/-- What IduFences assumes is met, clause by clause. -/
theorem witness_IduFences :
    (∃ (s : State), s.runs 10 = true ∧ True)
    ∧ (∃ (i : Fin 6) (s : State), s.runs 10 = true ∧ ∃ e9, e9 ∈ s.idu.running[i] ∧ True)
    ∧ (∃ (s : State), s.runs 10 = true)
    ∧ (∃ (i : Fin 6) (s : State), s.runs 10 = true ∧ s.fenced i = true ∧ s.idu.kat[i] = 0 ∧ s.idu.running[i] =
      none)
    ∧ (∃ (i : Fin 6) (s : State), s.runs 10 = true ∧ s.idu.kat[i] = 0 ∧ s.idu.running[i] = none)
    ∧ (∃ (i : Fin 6) (s : State), s.runs 10 = true ∧ s.idu.kat[i] = 0 ∧ s.idu.running[i] ≠ none)
    ∧ (∃ (s : State), s.runs 10 = true ∧ s.rd IDU_KAT_PERIOD ≠ 0 ∧ s.idu.katTurn = [])
    ∧ (∃ (s : State), s.runs 10 = true ∧ ∃ e0, e0 ∈ s.idu.katTurn.head? ∧ ∃ e1, e1 ∈ s.idu.katTurn.tail.head? ∧
      e1 ≠ e0 ∧ s.idu.kat[e0] = 1 ∧ s.idu.kat[e1] = 0 ∧ s.idu.running[e1] = none)
    ∧ (∃ (i : Fin 6) (s : State), s.runs 10 = true ∧ s.idu.katDue.getLsbD (↑i : Nat) = true)
    ∧ (∃ (i : Fin 6) (s : State), s.runs 10 = true ∧ s.idu.kat[i] = 1 ∧ s.idu.katTurn = [])
    ∧ (∃ (i : Fin 6) (s : State), s.runs 10 = true ∧ s.idu.kat[i] = 2 ∧ s.idu.katTurn = [])
    ∧ (∃ (i : Fin 6) (s : State), s.runs 10 = true ∧ (s.idu.kat[i] = 1 ∨ s.idu.kat[i] = 2) ∧ s.idu.katTurn = []) := by
  refine ⟨?_, ?_, ?_, ?_, ?_, ?_, ?_, ?_, ?_, ?_, ?_, ?_⟩
  · refine ⟨(allOn { State.reset with idu := { katTurn := [0, 1, 2], kat := #v[1, 0, 0, 0, 0, 0] } }), ?_⟩
    decide +kernel
  · refine ⟨1, (allOn
      { State.reset with idu := { katTurn := [0, 3], kat := #v[1, 0, 0, 0, 0, 0], running := #v[none, some aJob, none, none, none, none] } }),
      ?_⟩
    decide +kernel
  · refine ⟨(allOn { State.reset with idu := { katTurn := [0, 1, 2], kat := #v[1, 0, 0, 0, 0, 0] } }), ?_⟩
    decide +kernel
  · refine ⟨3, (((fun (s : State) =>
      { s with idu := { s.idu with katTurn := [0, 1, 2], kat := #v[1, 0, 0, 0, 0, 0], katDue := 2#6 } }) (allOn
      State.reset)).wr IDU_FENCE_FENCED 9), ?_⟩
    decide +kernel
  · refine ⟨1, (allOn { State.reset with idu := { katTurn := [0, 1, 2], kat := #v[1, 0, 0, 0, 0, 0] } }), ?_⟩
    decide +kernel
  · refine ⟨1, (allOn
      { State.reset with idu := { katTurn := [0, 3], kat := #v[1, 0, 0, 0, 0, 0], running := #v[none, some aJob, none, none, none, none] } }),
      ?_⟩
    decide +kernel
  · refine ⟨(allOn
      { State.reset with idu := { katDue := 3#6, running := #v[none, some aJob, none, none, none, none] } }),
      ?_⟩
    decide +kernel
  · refine ⟨(allOn { State.reset with idu := { katTurn := [0, 1, 2], kat := #v[1, 0, 0, 0, 0, 0] } }), ?_⟩
    decide +kernel
  · refine ⟨0, (allOn
      { State.reset with idu := { katDue := 3#6, running := #v[none, some aJob, none, none, none, none] } }),
      ?_⟩
    decide +kernel
  · refine ⟨3, ((fun (s : State) => { s with idu := { s.idu with kat := vmod s.idu.kat 3 (fun _ => 1) } }) ((fun
      (s : State) => { s with idu := { s.idu with katTurn := [] } }) (allOn
      { State.reset with idu := { katTurn := [0, 1, 2], kat := #v[1, 0, 0, 0, 0, 0] } }))), ?_⟩
    decide +kernel
  · refine ⟨1, ((fun (s : State) => { s with idu := { s.idu with kat := vmod s.idu.kat 1 (fun _ => 2) } })
      (allOn
      { State.reset with idu := { katDue := 3#6, running := #v[none, some aJob, none, none, none, none] } })),
      ?_⟩
    decide +kernel
  · refine ⟨0, (((fun (s : State) => { s with idu := { s.idu with katTurn := [] } }) (allOn
      { State.reset with idu := { katTurn := [0, 1, 2], kat := #v[1, 0, 0, 0, 0, 0] } })).wr
      (PWR_DOMAIN_STATUS_BIT 10) 1), ?_⟩
    decide +kernel

/-- What StripeJoint assumes is met, clause by clause. -/
theorem witness_StripeJoint :
    (∃ (s : State), s.runs 1 = true ∧ s.on 10 = true ∧ ∃ e2, e2 ∈ (s.dequeue 210).fst ∧ s.idu.sjdHeld = [] ∧
      s.idu.sjd = none ∧ poisoned e2 = false ∧ ({ bytes := bits e2 } : SjdSt).formOk = false ∧ (fieldB (bits e2)
      24 1).testBit 0 = false ∧ (s.dequeue 210).snd.enqTest 211 = EnqResult.ok)
    ∧ (∃ (s : State), s.runs 1 = true ∧ s.on 10 = true ∧ ∃ e3, e3 ∈ (s.dequeue 210).fst ∧ s.idu.sjdHeld = [] ∧
      s.idu.sjd = none ∧ poisoned e3 = false ∧ let q : SjdSt := { bytes := bits e3 }; q.formOk = true ∧ q.kind ≤
      1 ∧ (∀ (j : Nat), j ∈ q.slots → (s.dequeue 210).snd.slotState j = 6) ∧ fieldB (bits e3) 12 1 = 0 ∧ (fieldB
      (bits e3) 24 1).testBit 0 = false ∧ (s.dequeue 210).snd.enqTest 211 = EnqResult.ok)
    ∧ (∃ (s : State), s.runs 1 = true ∧ s.on 10 = true ∧ ∃ e4, e4 ∈ (s.dequeue 210).fst ∧ s.idu.sjdHeld = [] ∧
      s.idu.sjd = none ∧ poisoned e4 = false ∧ let q : SjdSt := { bytes := bits e4 }; q.formOk = true ∧ q.kind ≤
      1 ∧ (∀ (j : Nat), j ∈ q.slots → (s.dequeue 210).snd.slotState j = 6) ∧ fieldB (bits e4) 12 1 ≠ 0 ∧ 0 <
      (s.dequeue 210).snd.sjdRounds q ∧ True)
    ∧ (∃ (s : State), s.runs 1 = true ∧ s.on 10 = true ∧ ∃ e5, e5 ∈ (s.dequeue 209).fst ∧ s.idu.sjdHeld = [] ∧
      poisoned e5 = false ∧ ∃ e6, e6 ∈ s.idu.sjd ∧ ∃ e7, e7 ∈ e6.waiting.head? ∧ ∃ e8, e8 ∈
      e6.waiting.tail.head? ∧ e6.waiting.tail.tail = [] ∧ e6.kind ≠ 2 ∧ e7 ≠ e8 ∧ e6.slot e7 = fieldB (bits e5)
      2 1 ∧ fieldB (bits e5) 3 1 = 0)
    ∧ (∃ (s : State), s.runs 1 = true ∧ s.on 10 = true ∧ s.idu.sjdHeld ≠ []) := by
  refine ⟨?_, ?_, ?_, ?_, ?_⟩
  · refine ⟨(allOn (withRing 211 16 1 0 0 (withEntry 210 8 8 (leBytes 32 0) State.reset))), ?_⟩
    decide +kernel
  · refine ⟨(allOn (withRing 211 16 1 0 0 (withEntry 210 8 8 (([5,0,0,2,0,1,255,255,255,255,255,255,0,255,0,0] :
      List Byte) ++ leBytes 16 0) (slotsIn 6 State.reset)))), ?_⟩
    decide +kernel
  · refine ⟨(allOn (withRing 211 16 1 0 0 (withEntry 210 8 8 (([5,0,0,2,0,1,255,255,255,255,255,255,1,255,0,3] :
      List Byte) ++ leBytes 16 0) (slotsIn 6 State.reset)))), ?_⟩
    decide +kernel
  · refine ⟨(allOn
      ({ (withEntry 209 8 8 (leBytes 16 0x00000000) State.reset) with idu := { sjd := some { bytes := (([5,0,0,2,0,1,255,255,255,255,255,255,3,255,0,0] : List Byte) ++ leBytes 16 0), round := 1, failed := [0, 1], waiting := [0, 1], started := 2 } } })),
      ?_⟩
    decide +kernel
  · refine ⟨((fun (s : State) => { s with idu := { s.idu with sjdHeld := [(1, [])] } }) (allOn State.reset)),
      ?_⟩
    decide +kernel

-------------------------

Exercise directions: Pull every line containing "none" out of the data above.

Worked solution:
      none)
    ∧ (∃ (i : Fin 6) (s : State), s.runs 10 = true ∧ s.idu.kat[i] = 0 ∧ s.idu.running[i] = none)
    ∧ (∃ (i : Fin 6) (s : State), s.runs 10 = true ∧ s.idu.kat[i] = 0 ∧ s.idu.running[i] ≠ none)
      e1 ≠ e0 ∧ s.idu.kat[e0] = 1 ∧ s.idu.kat[e1] = 0 ∧ s.idu.running[e1] = none)
      { State.reset with idu := { katTurn := [0, 3], kat := #v[1, 0, 0, 0, 0, 0], running := #v[none, some aJob, none, none, none, none] } }),
      { State.reset with idu := { katTurn := [0, 3], kat := #v[1, 0, 0, 0, 0, 0], running := #v[none, some aJob, none, none, none, none] } }),
      { State.reset with idu := { katDue := 3#6, running := #v[none, some aJob, none, none, none, none] } }),
      { State.reset with idu := { katDue := 3#6, running := #v[none, some aJob, none, none, none, none] } }),
      { State.reset with idu := { katDue := 3#6, running := #v[none, some aJob, none, none, none, none] } })),
      s.idu.sjd = none ∧ poisoned e2 = false ∧ ({ bytes := bits e2 } : SjdSt).formOk = false ∧ (fieldB (bits e2)
      s.idu.sjd = none ∧ poisoned e3 = false ∧ let q : SjdSt := { bytes := bits e3 }; q.formOk = true ∧ q.kind ≤
      s.idu.sjd = none ∧ poisoned e4 = false ∧ let q : SjdSt := { bytes := bits e4 }; q.formOk = true ∧ q.kind ≤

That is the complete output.